There is also a robust outsourcing market for DNA sequencing services, with a number of companies (and university research centers) providing extensive services including library prep, sequencing, and bioinformatic analysis. It might also be that researchers are getting money from sources other than the MRI program to acquire sequencing machines. If you have insight on what other programs are funding these instruments please comment below.

So is it better for biologists to have access to a combination of central (e.g.

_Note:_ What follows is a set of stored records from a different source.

/-! ### Witnesses: a state and operands that meet all hypotheses of a statement together -/

theorem witness_FlagsDependOnTheValueAlone : ∃ zero one top low high : Byte, zero = 0 ∧ (0x01 ≤ one.toNat ∧ one.toNat ≤ 0x7F) ∧
    (top.toNat = 0x7F ∧ 0x01 ≤ top.toNat) ∧ 0x80 ≤ low.toNat ∧ high.toNat = 0xFF ∧ 0x80 ≤ high.toNat :=
  ⟨0, 0x01#8, 0x7F#8, 0x80#8, 0xFF#8, by decide⟩
theorem witness_other_register : ∃ q r : Reg, q ≠ r := ⟨.indexX, .accumulator, by decide⟩
theorem witness_ExecuteAppliesTheTableEffect : (∃ (s u : State) (i : Instr), s.run = .running ∧ fetchInstr s = .decoded i u) ∧
    ∃ s u : State, s.run = .running ∧ fetchInstr s = .raised u :=
  ⟨⟨started [0x00#8] 0 0 0, _, _, rfl, rfl⟩, ⟨started [] 0 0 0, _, rfl, rfl⟩⟩
theorem witness_RegisterWritersFrame_load : ∃ (v : Byte) (s t : State), exec (.loadAccumulatorImmediate v) s = .next t :=
  ⟨0x80#8, State.reset, _, rfl⟩
theorem witness_RegisterWritersFrame_transfer : ∃ s t : State, exec .transferAccumulatorToIndex s = .next t :=
  ⟨State.reset, _, rfl⟩
theorem witness_RegisterWritersFrame_increment : ∃ s t : State, exec .incrementIndex s = .next t := ⟨State.reset, _, rfl⟩
theorem witness_RunEndersFrame : (∃ s t : State, exec .halt s = .next t) ∧ ∃ (b : Byte) (s t : State), exec (.unrecognized b) s = .next t :=
  ⟨⟨State.reset, _, rfl⟩, ⟨0xEA#8, State.reset, _, rfl⟩⟩
theorem witness_DecodeOpcodeIsTheTable : ∃ b : Byte, b ≠ 0x00#8 ∧ b ≠ 0xA9#8 ∧ b ≠ 0xAA#8 ∧ b ≠ 0xE8#8 := ⟨0xAB#8, by decide⟩
theorem witness_LengthFollowsFromTheOpcodeByte : ∃ (rest tail : List Byte) (i : Instr), decode (0xA9#8 :: rest) = .instr i tail :=
  ⟨[0x01#8], [], _, rfl⟩
theorem witness_DecodeOfEncode : (Instr.unrecognized 0xEA#8).wellFormed = true ∧ (Instr.loadAccumulatorImmediate 0xFF#8).wellFormed = true := by
  decide
theorem witness_EncodeOfDecode : ∃ (bytes rest : List Byte) (i : Instr), decode bytes = .instr i rest :=
  ⟨[0xA9#8, 0xE8#8, 0x00#8], [0x00#8], _, rfl⟩
theorem witness_IllegalOpcodeEndsTheRun : ∃ (s : State) (b : Byte), s.run = .running ∧ progRead s.prog s.pc = some b ∧
    b ≠ 0x00#8 ∧ b ≠ 0xA9#8 ∧ b ≠ 0xAA#8 ∧ b ≠ 0xE8#8 := ⟨started [0xA8#8] 0 0 0, 0xA8#8, by decide⟩
theorem witness_running_step : ∃ s t : State, Invariant s ∧ s.run = .running ∧ step s = .next t :=
  ⟨started [0xA9#8, 0x05#8, 0x00#8] 0 0 0, _, by decide, rfl, rfl⟩
theorem witness_ProgReadAnswersExactlyBelowLength : ∃ m : Memory, m.wf = true ∧ (1 : Offset).toNat < m.len ∧ ¬ (2 : Offset).toNat < m.len :=
  ⟨Memory.ofBytes [0xA9#8, 0x05#8], by decide⟩
theorem witness_OpcodeFetch_at_length : ∃ s : State, s.prog.wf = true ∧ s.prog.len = s.pc.toNat ∧ s.run = .running :=
  ⟨{ started [0xAA#8] 0 0 0 with pc := 1 }, by decide⟩
theorem witness_OpcodeFetch_last_byte : ∃ s : State, s.prog.wf = true ∧ s.pc.toNat + 1 = s.prog.len ∧ s.run = .running :=
  ⟨started [0xAA#8] 0 0 0, by decide⟩
theorem witness_MissingOperandFaultsAtItsOffset : ∃ s : State, s.prog.wf = true ∧ s.run = .running ∧
    progRead s.prog s.pc = some 0xA9#8 ∧ s.pc.toNat + 1 = s.prog.len := ⟨started [0xA9#8] 0 0 0, by decide⟩
theorem witness_StepRunsTheDecodedInstruction : ∃ (s : State) (i : Instr) (rest : List Byte), s.run = .running ∧
    decode (bytesFrom s.prog maxInstrLength s.pc) = .instr i rest := ⟨started [0xE8#8, 0x00#8] 0 0 0, .incrementIndex, [0x00#8], by decide⟩
/-- Different registers, `PC`, programs and following bytes; a load needs its operand byte equal. -/
theorem witness_DecodingIgnoresTheRegisters_decoded : ∃ (s t u : State) (i : Instr), s.a ≠ t.a ∧ s.pc ≠ t.pc ∧ s.prog ≠ t.prog ∧
    progRead t.prog t.pc = progRead s.prog s.pc ∧
    (progRead s.prog s.pc = some 0xA9#8 → progRead t.prog (t.pc + 1) = progRead s.prog (s.pc + 1)) ∧ fetchInstr s = .decoded i u :=
  ⟨started [0xA9#8, 0x05#8] 0 0 0, { started [0xAA#8, 0xA9#8, 0x05#8] 1 2 3 with pc := 1 }, _, _, by decide, by decide, by decide,
    by decide, by decide, rfl⟩
theorem witness_DecodingIgnoresTheRegisters_raised : ∃ s t u : State, s.a ≠ t.a ∧ s.pc ≠ t.pc ∧
    progRead t.prog t.pc = progRead s.prog s.pc ∧
    (progRead s.prog s.pc = some 0xA9#8 → progRead t.prog (t.pc + 1) = progRead s.prog (s.pc + 1)) ∧ fetchInstr s = .raised u :=
  ⟨started [0xA9#8] 0 0 0, { started [0xAA#8, 0xA9#8] 1 2 3 with pc := 1 }, _, by decide, by decide, by decide, by decide, rfl⟩
/-- H3: the byte right after the Halt differs. -/
theorem witness_UnfetchedBytesHaveNoEffect_halt : ∃ (s t : State) (m : Memory), s.run = .running ∧ step s = .next t ∧
    progRead m s.pc = progRead s.prog s.pc ∧ progRead m (s.pc + 1) ≠ progRead s.prog (s.pc + 1) ∧
    (progRead s.prog s.pc = some 0xA9#8 → progRead m (s.pc + 1) = progRead s.prog (s.pc + 1)) :=
  ⟨started [0x00#8, 0xFF#8, 0xA9#8] 0 0 0, _, Memory.ofBytes [0x00#8, 0xE8#8], rfl, rfl, by decide, by decide, by decide⟩
theorem witness_UnfetchedBytesHaveNoEffect_load : ∃ (s t : State) (m : Memory), m ≠ s.prog ∧ s.run = .running ∧ step s = .next t ∧
    progRead m s.pc = progRead s.prog s.pc ∧ progRead s.prog s.pc = some 0xA9#8 ∧
    (progRead s.prog s.pc = some 0xA9#8 → progRead m (s.pc + 1) = progRead s.prog (s.pc + 1)) :=
  ⟨started [0xA9#8, 0x05#8, 0x00#8] 0 0 0, _, Memory.ofBytes [0xA9#8, 0x05#8], by decide, rfl, rfl, by decide, by decide, by decide⟩
theorem witness_TerminationTest : ∃ (s u : State) (i : Instr), s.run = .running ∧ fetchInstr s = .decoded i u :=
  ⟨started [0xFF#8] 0 0 0, _, _, rfl, rfl⟩
theorem witness_TerminationTest_ends : ∃ s t : State, s.run = .running ∧ step s = .next t ∧ t.run ≠ .running :=
  ⟨started [0x00#8] 0 0 0, _, rfl, rfl, by decide⟩
theorem witness_StateAtNormalCompletion : ∃ s t : State, Invariant s ∧ s.run = .running ∧ step s = .next t ∧ t.run = .halted :=
  ⟨started [0x00#8] 0 0 0, _, by decide, rfl, rfl, rfl⟩
theorem witness_FaultingStepIsPrecise_opcode : ∃ s t : State, Invariant s ∧ s.run = .running ∧ step s = .next t ∧ t.run = .faulted :=
  ⟨started [0xFF#8] 0 0 0, _, by decide, rfl, rfl, rfl⟩
theorem witness_FaultingStepIsPrecise_fetch : ∃ s t : State, Invariant s ∧ s.run = .running ∧ step s = .next t ∧ t.run = .faulted :=
  ⟨started [0xA9#8] 0 0 0, _, by decide, rfl, rfl, rfl⟩
theorem witness_FlagsDescribeTheRegisterWrittenLast : ∃ (s t u : State) (i : Instr), s.run = .running ∧ step s = .next t ∧
    fetchInstr s = .decoded i u ∧ i = .incrementIndex := ⟨started [0xE8#8] 0 0 0, _, _, _, rfl, rfl, rfl, rfl⟩
theorem witness_FlagsDescribeTheRegisterWrittenLast_load : ∃ (s t u : State) (i : Instr), s.run = .running ∧ step s = .next t ∧
    fetchInstr s = .decoded i u ∧ ∃ v, i = .loadAccumulatorImmediate v := ⟨started [0xA9#8, 0x01#8] 0 0 0, _, _, _, rfl, rfl, rfl, _, rfl⟩
theorem witness_RegistersChangeOnlyByTheirWriters_a : ∃ s t : State, s.run = .running ∧ step s = .next t ∧ t.a ≠ s.a :=
  ⟨started [0xA9#8, 0x01#8] 0 0 0, _, rfl, rfl, by decide⟩
theorem witness_RegistersChangeOnlyByTheirWriters_x : ∃ s t : State, s.run = .running ∧ step s = .next t ∧ t.x ≠ s.x :=
  ⟨started [0xE8#8] 0 0 0, _, rfl, rfl, by decide⟩
theorem witness_EveryStepKeepsTheInvariant_host : ∃ s t : State, Invariant s ∧ s.run ≠ .running ∧ step s = .next t :=
  ⟨waiting .idle .none [.run [0x00#8]], _, by decide, by decide, rfl⟩
theorem witness_EveryRunEndsWithinItsBound : ∃ s : State, Invariant s ∧ s.run = .running := ⟨started [0xAA#8, 0xAA#8] 0 0 0, by decide⟩
theorem witness_program_length_bound : ∃ program : List Byte, program.length = 65535 ∧ program.length ≤ 65535 :=
  ⟨List.replicate 65535 0x00#8, by rw [List.length_replicate]; exact ⟨rfl, Nat.le_refl _⟩⟩
theorem witness_RunsOfOneProgramAgree : ∃ s t : State, s ≠ t ∧ s.a = t.a ∧ s.x = t.x ∧ s.p = t.p :=
  ⟨State.reset, { State.reset with pc := 5 }, by decide⟩
theorem witness_ConstructIsServedWhenNoRun : ∃ (s : State) (rest : List HostRequest), s.run ≠ .running ∧ s.requests = .construct :: rest :=
  ⟨waiting .halted .none [.construct], [], by decide⟩
theorem witness_PresetWritesOneField_byte : ∃ (s t u : State) (v : Byte) (rest : List HostRequest), s.run ≠ .running ∧ t.run ≠ .running ∧
    u.run ≠ .running ∧ s.requests = .preset (.a v) :: rest ∧ t.requests = .preset (.x v) :: rest ∧ u.requests = .preset (.p v) :: rest :=
  ⟨waiting .idle .none [.preset (.a 0x0A#8)], waiting .idle .none [.preset (.x 0x0A#8)], waiting .idle .none [.preset (.p 0x0A#8)],
    0x0A#8, [], by decide⟩
theorem witness_PresetWritesOneField_pc : ∃ (s : State) (v : Offset) (rest : List HostRequest), s.run ≠ .running ∧
    s.requests = .preset (.pc v) :: rest := ⟨waiting .halted .none [.preset (.pc 0xFFFF#16)], 0xFFFF#16, [], by decide⟩
theorem witness_RunStartsOrIsRefused_start : ∃ (s : State) (program : List Byte) (rest : List HostRequest), s.run ≠ .running ∧
    s.requests = .run program :: rest ∧ program.length = 65535 :=
  ⟨waiting .idle .none [.run (List.replicate 65535 0x00#8)], _, [], (by decide : RunState.idle ≠ RunState.running), rfl, List.length_replicate ..⟩
theorem witness_RunStartsOrIsRefused_refused : ∃ (s : State) (program : List Byte) (rest : List HostRequest), s.run ≠ .running ∧
    s.requests = .run program :: rest ∧ program.length = 65536 :=
  ⟨waiting .idle .none [.run (List.replicate 65536 0x00#8)], _, [], (by decide : RunState.idle ≠ RunState.running), rfl, List.length_replicate ..⟩
theorem witness_ObserveReadsWithoutSideEffect : ∃ (s : State) (rest : List HostRequest), s.run ≠ .running ∧ s.requests = .observe :: rest :=
  ⟨waiting .faulted (.outOfBoundsFetch 0) [.observe], [], by decide⟩
theorem witness_NothingChangesWithoutARunOrARequest : ∃ s : State, s.run ≠ .running ∧ s.requests = [] := ⟨State.reset, by decide⟩
theorem witness_RunStateChangesAsTheTableSays_running : ∃ s t u v : State, s.run = .running ∧ step s = .next t ∧ u.run = .running ∧
    step u = .next v ∧ t.run = .halted ∧ v.run = .faulted :=
  ⟨started [0x00#8] 0 0 0, _, started [] 0 0 0, _, rfl, rfl, rfl, rfl, rfl, rfl⟩
theorem witness_RunStateChangesAsTheTableSays_construct : ∃ s t : State, s.run ≠ .running ∧ step s = .next t ∧
    s.requests.head? = some .construct := ⟨waiting .halted .none [.construct], _, by decide, rfl, rfl⟩
theorem witness_RunStateChangesAsTheTableSays_run : ∃ (s t : State) (program : List Byte), s.run ≠ .running ∧ step s = .next t ∧
    s.requests.head? = some (.run program) ∧ program.length ≤ 65535 :=
  ⟨waiting .idle .none [.run [0x00#8]], _, _, by decide, rfl, rfl, by decide⟩
theorem witness_RunStateChangesAsTheTableSays_stays : ∃ s t : State, s.run ≠ .running ∧ step s = .next t ∧
    s.requests.head? ≠ some .construct ∧ ∀ program, s.requests.head? = some (.run program) → 65535 < program.length :=
  ⟨waiting .halted .none [.observe], _, by decide, rfl, by decide, by intro p h; cases h⟩
theorem witness_FaultPersistsUntilConstructOrRun : ∃ s t : State, s.run = .faulted ∧ step s = .next t :=
  ⟨waiting .faulted (.outOfBoundsFetch 0) [.construct], _, rfl, rfl⟩

end Sys2Proof.Tests
end

section
/-! Reset and run start (10_state.md R28, R29; 70_reset_and_hazards.md R117): what the power-on state holds, and what the first
fetch of a run reads. -/

namespace Sys2Proof.Machine

@[simp] theorem reset_a : State.reset.a = 0 := rfl
@[simp] theorem reset_x : State.reset.x = 0 := rfl
@[simp] theorem reset_p : State.reset.p = 0 := rfl
@[simp] theorem reset_pc : State.reset.pc = 0 := rfl
@[simp] theorem reset_run : State.reset.run = .idle := rfl
@[simp] theorem reset_fault : State.reset.fault = .none := rfl

/-- A zero status byte has both flags clear (R16). -/
theorem readFlag_of_p_eq_zero {s : State} (h : s.p = 0) (f : Flag) : readFlag f s = false := by
  simp [readFlag, h]

/-- Offset 0 of a program space holds the first byte of the program (20_memory.md R33). -/
theorem progRead_ofBytes_cons_zero (b : Byte) (rest : List Byte) :
    progRead (Memory.ofBytes (b :: rest)) 0#16 = some b := rfl

/-- The first opcode of a run is byte 0 of its program, and the fetch leaves `PC` at 1 (R117). -/
theorem fetchByte_runStart_cons (b : Byte) (rest : List Byte) (s : State) :
    fetchByte (runStart (b :: rest) s) = .byte b { runStart (b :: rest) s with pc := 1 } := by
  have hread : progRead (runStart (b :: rest) s).prog (runStart (b :: rest) s).pc = some b :=
    progRead_ofBytes_cons_zero b rest
  rw [fetchByte_of_some hread]
  simp [advancePc]

/-- A run starts the same whatever `PC` was before (R29). -/
theorem runStart_pc_irrelevant (program : List Byte) (s : State) (q : Offset) :
    runStart program { s with pc := q } = runStart program s := rfl

/-- Settles O1: the fields of the power-on state, and those `construct` leaves. -/
theorem constructionZeroesEverything : Obligations.ConstructionZeroesEverything := by
  refine ⟨⟨reset_a, reset_x, reset_p, reset_pc, ?zero, ?negative, ?reserved, reset_run, reset_fault⟩, fun s => ?construct⟩
  case zero => exact readFlag_of_p_eq_zero reset_p .zero
  case negative => exact readFlag_of_p_eq_zero reset_p .negative
  case reserved => simp
  case construct =>
    exact ⟨construct_a s, construct_x s, construct_p s, construct_pc s, construct_run s, construct_fault s⟩

/-- Settles O2: the frame of `runStart`, and the first fetch at offset 0. -/
theorem runStartResetsThePcAndFetchesOffsetZero : Obligations.RunStartResetsThePcAndFetchesOffsetZero := by
  intro program s
  refine ⟨runStart_pc program s, runStart_a program s, runStart_x program s, runStart_p program s,
    runStart_run program s, runStart_fault program s, ?firstFetch, runStart_pc_irrelevant program s⟩
  case firstFetch =>
    rintro b rest rfl
    exact fetchByte_runStart_cons b rest s

end Sys2Proof.Machine
end

section
/-! The program space of a run (20_memory.md R33): the bytes it is laid out from, and that no step of a run changes it. -/

namespace Sys2Proof.Machine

JGI) and commercial DNA sequencing centers, rather than a DNA sequencer in every lab? Of the most recent DNA sequencers purchased through the MRI program, two of them were Ion Torrent’s Personal Genome Machines (and several were capillary sequencers!?). These sequencers are lower in cost (~$75 thousand each) than many of the big, industrial sized machines that have come before. Illumina is also marketing a ‘personal’ sequencer called the MiSeq (the one I’m interested in, ~$125 thousand), which is much smaller and easier to use than its flagship HiSeq machine.

So is it time for every biologist to have a sequencer in their lab? I doubt it will happen any time soon, or even needs to. I think at this point a good balance is a sequencer in every facility/institute/campus. This setup would maximize usage of the instrument for local users, provide opportunities for training and classroom use, and allow users to walk down the hall for support rather than sending an email that may languish in some distant inbox for days.

In the meantime, I noticed that a large fraction of the DBI-MRI budget is spent on microscopes, of all types (at least $115 million). Microscopes are, of course, of central importance to nearly every field of biology, especially including my own field, microbiology. Perhaps I should just ask for a fancy microscope and leave the sequencing to others for now?